Given the records below, would you repeat exactly the lines that begin at the one containing "UNKNOWN_KIND (R179). -/" and end at the one containing "case unassigned =>", inclusive?

---------- Data extract

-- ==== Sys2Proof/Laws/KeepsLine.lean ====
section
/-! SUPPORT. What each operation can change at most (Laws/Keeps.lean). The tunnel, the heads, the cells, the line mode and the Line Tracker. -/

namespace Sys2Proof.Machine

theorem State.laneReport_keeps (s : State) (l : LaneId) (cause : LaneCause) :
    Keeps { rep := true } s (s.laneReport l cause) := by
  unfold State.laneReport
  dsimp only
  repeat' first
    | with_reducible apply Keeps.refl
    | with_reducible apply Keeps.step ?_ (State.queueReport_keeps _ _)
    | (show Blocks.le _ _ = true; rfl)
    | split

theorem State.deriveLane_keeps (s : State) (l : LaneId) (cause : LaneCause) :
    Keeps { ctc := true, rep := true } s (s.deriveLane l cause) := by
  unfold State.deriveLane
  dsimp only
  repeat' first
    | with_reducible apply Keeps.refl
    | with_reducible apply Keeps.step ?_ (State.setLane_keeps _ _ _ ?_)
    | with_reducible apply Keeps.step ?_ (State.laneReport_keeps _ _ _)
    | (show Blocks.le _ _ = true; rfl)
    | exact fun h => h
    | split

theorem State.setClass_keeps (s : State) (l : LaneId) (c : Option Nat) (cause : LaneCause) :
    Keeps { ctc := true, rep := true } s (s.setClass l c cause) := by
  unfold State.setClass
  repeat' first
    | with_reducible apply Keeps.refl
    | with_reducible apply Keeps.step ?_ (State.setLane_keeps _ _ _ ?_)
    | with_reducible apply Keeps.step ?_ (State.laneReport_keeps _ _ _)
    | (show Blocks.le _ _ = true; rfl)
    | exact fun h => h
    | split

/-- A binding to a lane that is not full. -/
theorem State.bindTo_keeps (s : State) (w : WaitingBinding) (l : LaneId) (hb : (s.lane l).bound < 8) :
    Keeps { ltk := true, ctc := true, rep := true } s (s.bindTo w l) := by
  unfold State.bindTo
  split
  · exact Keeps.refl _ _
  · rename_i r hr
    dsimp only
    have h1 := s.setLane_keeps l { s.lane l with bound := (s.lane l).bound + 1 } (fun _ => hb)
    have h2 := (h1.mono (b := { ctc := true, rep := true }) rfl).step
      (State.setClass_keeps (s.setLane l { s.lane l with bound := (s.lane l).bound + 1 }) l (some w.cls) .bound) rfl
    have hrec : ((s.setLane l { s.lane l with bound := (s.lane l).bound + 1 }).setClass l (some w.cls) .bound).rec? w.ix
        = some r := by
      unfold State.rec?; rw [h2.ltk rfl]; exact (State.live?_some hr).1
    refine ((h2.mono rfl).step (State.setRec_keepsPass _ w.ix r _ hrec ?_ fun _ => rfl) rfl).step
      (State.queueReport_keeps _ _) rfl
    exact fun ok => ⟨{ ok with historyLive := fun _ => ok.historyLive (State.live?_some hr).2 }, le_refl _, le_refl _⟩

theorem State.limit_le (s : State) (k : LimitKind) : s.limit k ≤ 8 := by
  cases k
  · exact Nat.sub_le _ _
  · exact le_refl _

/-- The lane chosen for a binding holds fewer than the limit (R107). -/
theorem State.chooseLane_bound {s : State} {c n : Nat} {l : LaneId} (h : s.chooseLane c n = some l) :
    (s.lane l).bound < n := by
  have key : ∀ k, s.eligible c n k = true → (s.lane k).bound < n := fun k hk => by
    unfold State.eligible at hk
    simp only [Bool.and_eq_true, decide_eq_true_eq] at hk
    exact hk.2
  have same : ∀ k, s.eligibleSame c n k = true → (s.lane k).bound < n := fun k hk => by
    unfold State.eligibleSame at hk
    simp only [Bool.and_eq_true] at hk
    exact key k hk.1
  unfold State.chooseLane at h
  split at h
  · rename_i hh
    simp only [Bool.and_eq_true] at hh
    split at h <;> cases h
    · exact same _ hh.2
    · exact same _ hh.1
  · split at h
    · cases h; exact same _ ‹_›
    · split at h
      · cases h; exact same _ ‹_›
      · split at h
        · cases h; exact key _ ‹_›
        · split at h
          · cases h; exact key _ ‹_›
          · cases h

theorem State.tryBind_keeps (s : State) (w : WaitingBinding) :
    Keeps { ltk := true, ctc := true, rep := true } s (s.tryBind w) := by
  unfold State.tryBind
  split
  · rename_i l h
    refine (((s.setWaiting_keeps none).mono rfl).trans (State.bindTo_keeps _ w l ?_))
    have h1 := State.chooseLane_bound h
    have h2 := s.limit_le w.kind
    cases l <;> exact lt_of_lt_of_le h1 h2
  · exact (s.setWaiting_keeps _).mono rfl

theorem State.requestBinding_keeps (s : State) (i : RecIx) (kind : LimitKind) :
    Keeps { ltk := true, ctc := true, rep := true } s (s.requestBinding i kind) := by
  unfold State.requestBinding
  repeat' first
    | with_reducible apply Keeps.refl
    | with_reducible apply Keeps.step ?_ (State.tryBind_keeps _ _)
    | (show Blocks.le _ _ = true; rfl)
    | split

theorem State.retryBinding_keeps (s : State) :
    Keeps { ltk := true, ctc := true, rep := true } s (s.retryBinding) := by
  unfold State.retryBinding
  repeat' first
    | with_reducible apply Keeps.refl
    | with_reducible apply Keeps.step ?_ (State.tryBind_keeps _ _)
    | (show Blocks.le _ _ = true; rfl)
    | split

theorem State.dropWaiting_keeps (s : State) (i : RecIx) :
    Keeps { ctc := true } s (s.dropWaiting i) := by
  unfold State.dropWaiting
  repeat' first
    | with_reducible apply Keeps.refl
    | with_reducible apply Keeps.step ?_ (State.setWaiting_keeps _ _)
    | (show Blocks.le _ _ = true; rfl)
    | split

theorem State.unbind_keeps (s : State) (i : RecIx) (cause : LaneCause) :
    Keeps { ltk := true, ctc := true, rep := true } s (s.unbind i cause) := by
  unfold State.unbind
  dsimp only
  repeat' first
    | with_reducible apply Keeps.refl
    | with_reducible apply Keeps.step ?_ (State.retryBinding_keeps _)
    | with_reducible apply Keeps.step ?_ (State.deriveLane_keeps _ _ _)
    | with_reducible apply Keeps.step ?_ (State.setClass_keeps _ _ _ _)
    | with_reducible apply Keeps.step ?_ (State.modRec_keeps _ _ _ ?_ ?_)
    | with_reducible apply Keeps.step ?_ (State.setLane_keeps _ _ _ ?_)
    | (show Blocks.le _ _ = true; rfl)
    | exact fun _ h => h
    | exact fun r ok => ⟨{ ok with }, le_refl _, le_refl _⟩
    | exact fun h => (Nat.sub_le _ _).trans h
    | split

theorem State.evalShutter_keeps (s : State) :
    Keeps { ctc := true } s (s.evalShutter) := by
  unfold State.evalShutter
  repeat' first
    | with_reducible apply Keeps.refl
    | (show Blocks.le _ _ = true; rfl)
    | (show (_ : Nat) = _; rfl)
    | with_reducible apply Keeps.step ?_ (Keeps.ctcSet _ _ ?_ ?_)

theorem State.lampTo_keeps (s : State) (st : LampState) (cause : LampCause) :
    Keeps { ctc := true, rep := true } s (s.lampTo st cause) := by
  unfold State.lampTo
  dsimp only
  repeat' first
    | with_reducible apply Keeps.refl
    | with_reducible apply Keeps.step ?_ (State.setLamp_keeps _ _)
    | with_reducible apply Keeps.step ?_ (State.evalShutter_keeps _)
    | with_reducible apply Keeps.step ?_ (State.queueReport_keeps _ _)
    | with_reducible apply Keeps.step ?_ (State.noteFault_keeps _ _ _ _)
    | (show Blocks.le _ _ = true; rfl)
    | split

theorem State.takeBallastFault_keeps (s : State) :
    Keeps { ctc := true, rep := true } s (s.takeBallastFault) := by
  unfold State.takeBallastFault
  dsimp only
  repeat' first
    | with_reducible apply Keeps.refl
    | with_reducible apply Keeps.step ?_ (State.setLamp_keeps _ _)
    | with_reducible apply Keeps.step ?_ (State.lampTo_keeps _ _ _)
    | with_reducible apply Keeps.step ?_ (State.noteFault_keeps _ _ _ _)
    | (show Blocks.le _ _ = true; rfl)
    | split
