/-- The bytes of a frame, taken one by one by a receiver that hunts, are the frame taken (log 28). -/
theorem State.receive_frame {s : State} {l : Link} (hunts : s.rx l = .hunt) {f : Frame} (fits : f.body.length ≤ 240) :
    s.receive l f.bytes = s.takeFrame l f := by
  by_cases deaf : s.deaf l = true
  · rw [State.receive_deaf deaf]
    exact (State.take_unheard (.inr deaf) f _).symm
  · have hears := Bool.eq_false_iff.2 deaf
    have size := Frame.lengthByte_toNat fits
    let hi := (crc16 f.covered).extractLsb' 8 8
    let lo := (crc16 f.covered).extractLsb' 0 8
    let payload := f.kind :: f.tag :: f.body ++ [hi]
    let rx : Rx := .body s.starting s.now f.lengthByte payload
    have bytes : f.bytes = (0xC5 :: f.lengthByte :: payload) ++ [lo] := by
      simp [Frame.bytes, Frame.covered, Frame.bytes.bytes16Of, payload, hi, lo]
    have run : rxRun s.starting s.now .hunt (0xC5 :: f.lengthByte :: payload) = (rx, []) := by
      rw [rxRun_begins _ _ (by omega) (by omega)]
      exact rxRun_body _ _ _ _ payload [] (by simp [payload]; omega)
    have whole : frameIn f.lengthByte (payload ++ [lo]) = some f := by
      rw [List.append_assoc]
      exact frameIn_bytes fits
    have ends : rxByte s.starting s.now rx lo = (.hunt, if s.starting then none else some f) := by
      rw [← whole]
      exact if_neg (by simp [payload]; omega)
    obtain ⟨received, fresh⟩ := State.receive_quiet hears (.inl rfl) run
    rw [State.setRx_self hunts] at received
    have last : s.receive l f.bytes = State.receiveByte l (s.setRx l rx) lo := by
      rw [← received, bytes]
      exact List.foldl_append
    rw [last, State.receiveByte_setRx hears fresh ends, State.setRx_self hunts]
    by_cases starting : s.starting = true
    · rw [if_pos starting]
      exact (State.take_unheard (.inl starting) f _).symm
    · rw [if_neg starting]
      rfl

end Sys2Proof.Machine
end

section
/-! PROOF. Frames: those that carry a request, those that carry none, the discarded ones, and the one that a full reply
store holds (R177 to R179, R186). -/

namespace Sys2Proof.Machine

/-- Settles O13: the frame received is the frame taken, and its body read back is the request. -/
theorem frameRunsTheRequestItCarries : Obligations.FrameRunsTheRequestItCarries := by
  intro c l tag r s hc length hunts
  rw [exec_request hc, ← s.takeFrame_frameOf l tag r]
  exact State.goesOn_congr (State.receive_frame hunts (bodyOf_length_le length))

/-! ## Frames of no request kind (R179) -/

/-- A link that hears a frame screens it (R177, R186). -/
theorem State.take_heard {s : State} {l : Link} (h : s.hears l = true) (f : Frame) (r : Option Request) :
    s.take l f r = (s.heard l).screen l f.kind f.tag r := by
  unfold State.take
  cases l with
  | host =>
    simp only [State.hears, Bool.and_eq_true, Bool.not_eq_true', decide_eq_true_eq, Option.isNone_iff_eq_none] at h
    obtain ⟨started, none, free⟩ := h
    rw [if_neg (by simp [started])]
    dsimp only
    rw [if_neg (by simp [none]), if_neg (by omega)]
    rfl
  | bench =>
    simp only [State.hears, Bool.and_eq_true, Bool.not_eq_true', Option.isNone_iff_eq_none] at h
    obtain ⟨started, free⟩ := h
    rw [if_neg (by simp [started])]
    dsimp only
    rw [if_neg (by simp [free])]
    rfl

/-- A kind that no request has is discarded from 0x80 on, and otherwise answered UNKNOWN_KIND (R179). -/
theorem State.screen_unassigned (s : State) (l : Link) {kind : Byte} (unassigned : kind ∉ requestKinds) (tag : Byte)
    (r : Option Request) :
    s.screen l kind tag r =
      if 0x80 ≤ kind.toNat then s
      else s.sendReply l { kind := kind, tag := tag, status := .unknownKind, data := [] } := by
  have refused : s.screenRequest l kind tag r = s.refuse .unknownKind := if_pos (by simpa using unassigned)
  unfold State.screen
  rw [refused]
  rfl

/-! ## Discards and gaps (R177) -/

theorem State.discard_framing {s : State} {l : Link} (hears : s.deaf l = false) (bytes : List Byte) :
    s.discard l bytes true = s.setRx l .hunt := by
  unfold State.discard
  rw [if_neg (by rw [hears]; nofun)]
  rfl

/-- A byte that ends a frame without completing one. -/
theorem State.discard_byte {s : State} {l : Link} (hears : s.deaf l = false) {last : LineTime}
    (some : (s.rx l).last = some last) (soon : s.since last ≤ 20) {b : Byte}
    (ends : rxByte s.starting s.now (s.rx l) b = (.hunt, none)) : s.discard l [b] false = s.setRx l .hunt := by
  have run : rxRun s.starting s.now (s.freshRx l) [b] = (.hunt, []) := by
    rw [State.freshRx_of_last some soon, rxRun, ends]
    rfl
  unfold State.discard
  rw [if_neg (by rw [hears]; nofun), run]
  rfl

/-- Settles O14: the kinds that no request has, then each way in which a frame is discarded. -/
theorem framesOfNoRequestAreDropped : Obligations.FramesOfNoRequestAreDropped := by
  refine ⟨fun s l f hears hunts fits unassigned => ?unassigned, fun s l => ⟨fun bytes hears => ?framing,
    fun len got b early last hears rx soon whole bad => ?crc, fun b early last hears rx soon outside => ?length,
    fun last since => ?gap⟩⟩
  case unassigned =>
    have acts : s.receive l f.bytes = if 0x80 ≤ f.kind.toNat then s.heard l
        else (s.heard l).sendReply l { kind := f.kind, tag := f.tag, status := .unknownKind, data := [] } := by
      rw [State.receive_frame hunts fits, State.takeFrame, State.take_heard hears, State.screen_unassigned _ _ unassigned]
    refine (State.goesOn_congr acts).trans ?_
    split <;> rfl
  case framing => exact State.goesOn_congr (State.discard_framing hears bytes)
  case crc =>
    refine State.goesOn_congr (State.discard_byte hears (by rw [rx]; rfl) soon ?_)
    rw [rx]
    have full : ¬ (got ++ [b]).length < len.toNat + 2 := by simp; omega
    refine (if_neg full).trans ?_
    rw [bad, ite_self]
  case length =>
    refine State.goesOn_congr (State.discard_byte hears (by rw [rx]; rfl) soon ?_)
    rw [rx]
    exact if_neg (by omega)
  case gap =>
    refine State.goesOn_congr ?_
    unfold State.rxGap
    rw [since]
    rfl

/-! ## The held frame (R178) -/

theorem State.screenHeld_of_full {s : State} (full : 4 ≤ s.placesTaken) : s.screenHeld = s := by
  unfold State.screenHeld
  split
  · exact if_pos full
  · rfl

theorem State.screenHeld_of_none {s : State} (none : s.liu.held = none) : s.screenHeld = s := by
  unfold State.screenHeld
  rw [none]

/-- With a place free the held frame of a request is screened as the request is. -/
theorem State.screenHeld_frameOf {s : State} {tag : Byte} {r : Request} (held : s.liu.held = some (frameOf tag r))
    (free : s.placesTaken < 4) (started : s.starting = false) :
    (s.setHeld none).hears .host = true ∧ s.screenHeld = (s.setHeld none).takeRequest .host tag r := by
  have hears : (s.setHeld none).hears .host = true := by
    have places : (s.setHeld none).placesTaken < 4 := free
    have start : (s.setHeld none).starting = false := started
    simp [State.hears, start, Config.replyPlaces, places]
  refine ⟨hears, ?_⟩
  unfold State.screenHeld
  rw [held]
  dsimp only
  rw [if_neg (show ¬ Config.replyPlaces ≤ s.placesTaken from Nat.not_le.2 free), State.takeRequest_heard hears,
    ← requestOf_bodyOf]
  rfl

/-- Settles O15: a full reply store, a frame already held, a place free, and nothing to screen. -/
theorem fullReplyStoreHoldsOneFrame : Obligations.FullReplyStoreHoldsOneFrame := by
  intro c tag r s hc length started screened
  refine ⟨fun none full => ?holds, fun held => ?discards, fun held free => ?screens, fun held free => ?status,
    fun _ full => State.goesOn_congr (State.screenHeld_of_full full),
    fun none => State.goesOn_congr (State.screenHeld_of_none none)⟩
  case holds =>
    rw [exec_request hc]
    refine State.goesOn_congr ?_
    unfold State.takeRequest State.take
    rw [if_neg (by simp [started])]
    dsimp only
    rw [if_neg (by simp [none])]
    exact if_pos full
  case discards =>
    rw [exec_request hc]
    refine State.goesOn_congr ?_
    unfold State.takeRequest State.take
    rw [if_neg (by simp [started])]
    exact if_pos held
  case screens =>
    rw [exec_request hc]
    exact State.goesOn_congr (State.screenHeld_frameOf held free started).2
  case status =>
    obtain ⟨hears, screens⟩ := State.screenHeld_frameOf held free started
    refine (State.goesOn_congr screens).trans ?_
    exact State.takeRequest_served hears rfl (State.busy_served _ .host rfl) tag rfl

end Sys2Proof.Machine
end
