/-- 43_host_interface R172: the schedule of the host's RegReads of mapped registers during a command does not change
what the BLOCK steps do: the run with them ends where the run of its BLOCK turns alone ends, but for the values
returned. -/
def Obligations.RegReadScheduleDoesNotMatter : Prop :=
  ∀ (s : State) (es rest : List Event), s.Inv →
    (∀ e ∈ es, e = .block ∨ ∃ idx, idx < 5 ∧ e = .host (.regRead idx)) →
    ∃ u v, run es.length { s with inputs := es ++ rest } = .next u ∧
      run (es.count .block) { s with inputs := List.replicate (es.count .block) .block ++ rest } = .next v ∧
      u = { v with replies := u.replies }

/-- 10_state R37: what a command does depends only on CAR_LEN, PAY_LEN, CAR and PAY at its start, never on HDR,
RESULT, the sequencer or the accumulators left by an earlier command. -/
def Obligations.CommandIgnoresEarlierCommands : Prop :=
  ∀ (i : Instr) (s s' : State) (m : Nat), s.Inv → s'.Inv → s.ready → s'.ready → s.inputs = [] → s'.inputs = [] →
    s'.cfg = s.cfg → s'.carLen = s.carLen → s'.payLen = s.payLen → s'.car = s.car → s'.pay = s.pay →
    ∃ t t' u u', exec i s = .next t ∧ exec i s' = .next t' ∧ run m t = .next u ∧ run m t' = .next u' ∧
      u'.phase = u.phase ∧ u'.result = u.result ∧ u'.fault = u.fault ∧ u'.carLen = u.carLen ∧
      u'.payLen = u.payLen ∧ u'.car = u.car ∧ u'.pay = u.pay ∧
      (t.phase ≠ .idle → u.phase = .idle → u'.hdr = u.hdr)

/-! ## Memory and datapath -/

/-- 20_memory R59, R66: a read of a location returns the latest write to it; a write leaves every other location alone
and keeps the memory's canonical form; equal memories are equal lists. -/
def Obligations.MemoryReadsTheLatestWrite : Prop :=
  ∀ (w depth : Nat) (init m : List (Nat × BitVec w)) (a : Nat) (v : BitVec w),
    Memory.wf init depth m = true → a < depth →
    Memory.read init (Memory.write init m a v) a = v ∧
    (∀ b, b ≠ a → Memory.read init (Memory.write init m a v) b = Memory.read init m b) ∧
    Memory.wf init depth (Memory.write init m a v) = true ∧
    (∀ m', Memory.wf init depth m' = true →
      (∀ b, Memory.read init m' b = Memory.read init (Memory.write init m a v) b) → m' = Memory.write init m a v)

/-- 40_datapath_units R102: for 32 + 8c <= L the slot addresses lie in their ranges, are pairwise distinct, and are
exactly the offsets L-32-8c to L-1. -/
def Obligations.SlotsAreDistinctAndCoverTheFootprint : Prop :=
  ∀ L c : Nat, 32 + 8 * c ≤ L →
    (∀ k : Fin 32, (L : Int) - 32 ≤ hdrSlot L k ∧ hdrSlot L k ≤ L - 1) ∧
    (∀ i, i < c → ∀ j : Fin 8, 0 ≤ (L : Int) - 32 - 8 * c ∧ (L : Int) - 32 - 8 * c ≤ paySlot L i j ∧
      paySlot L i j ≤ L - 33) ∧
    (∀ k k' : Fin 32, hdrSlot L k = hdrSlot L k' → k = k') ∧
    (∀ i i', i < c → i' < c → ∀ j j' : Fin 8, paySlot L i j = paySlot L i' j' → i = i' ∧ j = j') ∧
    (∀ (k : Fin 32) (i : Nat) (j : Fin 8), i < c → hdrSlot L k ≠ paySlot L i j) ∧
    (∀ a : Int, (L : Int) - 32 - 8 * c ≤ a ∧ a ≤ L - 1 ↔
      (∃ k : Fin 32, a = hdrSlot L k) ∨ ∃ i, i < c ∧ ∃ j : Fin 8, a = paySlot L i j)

--------------------

* Result for this exercise *
/-- A kind that no request has is discarded from 0x80 on, and otherwise answered UNKNOWN_KIND (R179). -/
theorem State.screen_unassigned (s : State) (l : Link) {kind : Byte} (unassigned : kind ∉ requestKinds) (tag : Byte)
    (r : Option Request) :
    s.screen l kind tag r =
      if 0x80 ≤ kind.toNat then s
      else s.sendReply l { kind := kind, tag := tag, status := .unknownKind, data := [] } := by
  have refused : s.screenRequest l kind tag r = s.refuse .unknownKind := if_pos (by simpa using unassigned)
  unfold State.screen
  rw [refused]
  rfl

/-! ## Discards and gaps (R177) -/

theorem State.discard_framing {s : State} {l : Link} (hears : s.deaf l = false) (bytes : List Byte) :
    s.discard l bytes true = s.setRx l .hunt := by
  unfold State.discard
  rw [if_neg (by rw [hears]; nofun)]
  rfl

/-- A byte that ends a frame without completing one. -/
theorem State.discard_byte {s : State} {l : Link} (hears : s.deaf l = false) {last : LineTime}
    (some : (s.rx l).last = some last) (soon : s.since last ≤ 20) {b : Byte}
    (ends : rxByte s.starting s.now (s.rx l) b = (.hunt, none)) : s.discard l [b] false = s.setRx l .hunt := by
  have run : rxRun s.starting s.now (s.freshRx l) [b] = (.hunt, []) := by
    rw [State.freshRx_of_last some soon, rxRun, ends]
    rfl
  unfold State.discard
  rw [if_neg (by rw [hears]; nofun), run]
  rfl

/-- Settles O14: the kinds that no request has, then each way in which a frame is discarded. -/
theorem framesOfNoRequestAreDropped : Obligations.FramesOfNoRequestAreDropped := by
  refine ⟨fun s l f hears hunts fits unassigned => ?unassigned, fun s l => ⟨fun bytes hears => ?framing,
    fun len got b early last hears rx soon whole bad => ?crc, fun b early last hears rx soon outside => ?length,
    fun last since => ?gap⟩⟩
  case unassigned =>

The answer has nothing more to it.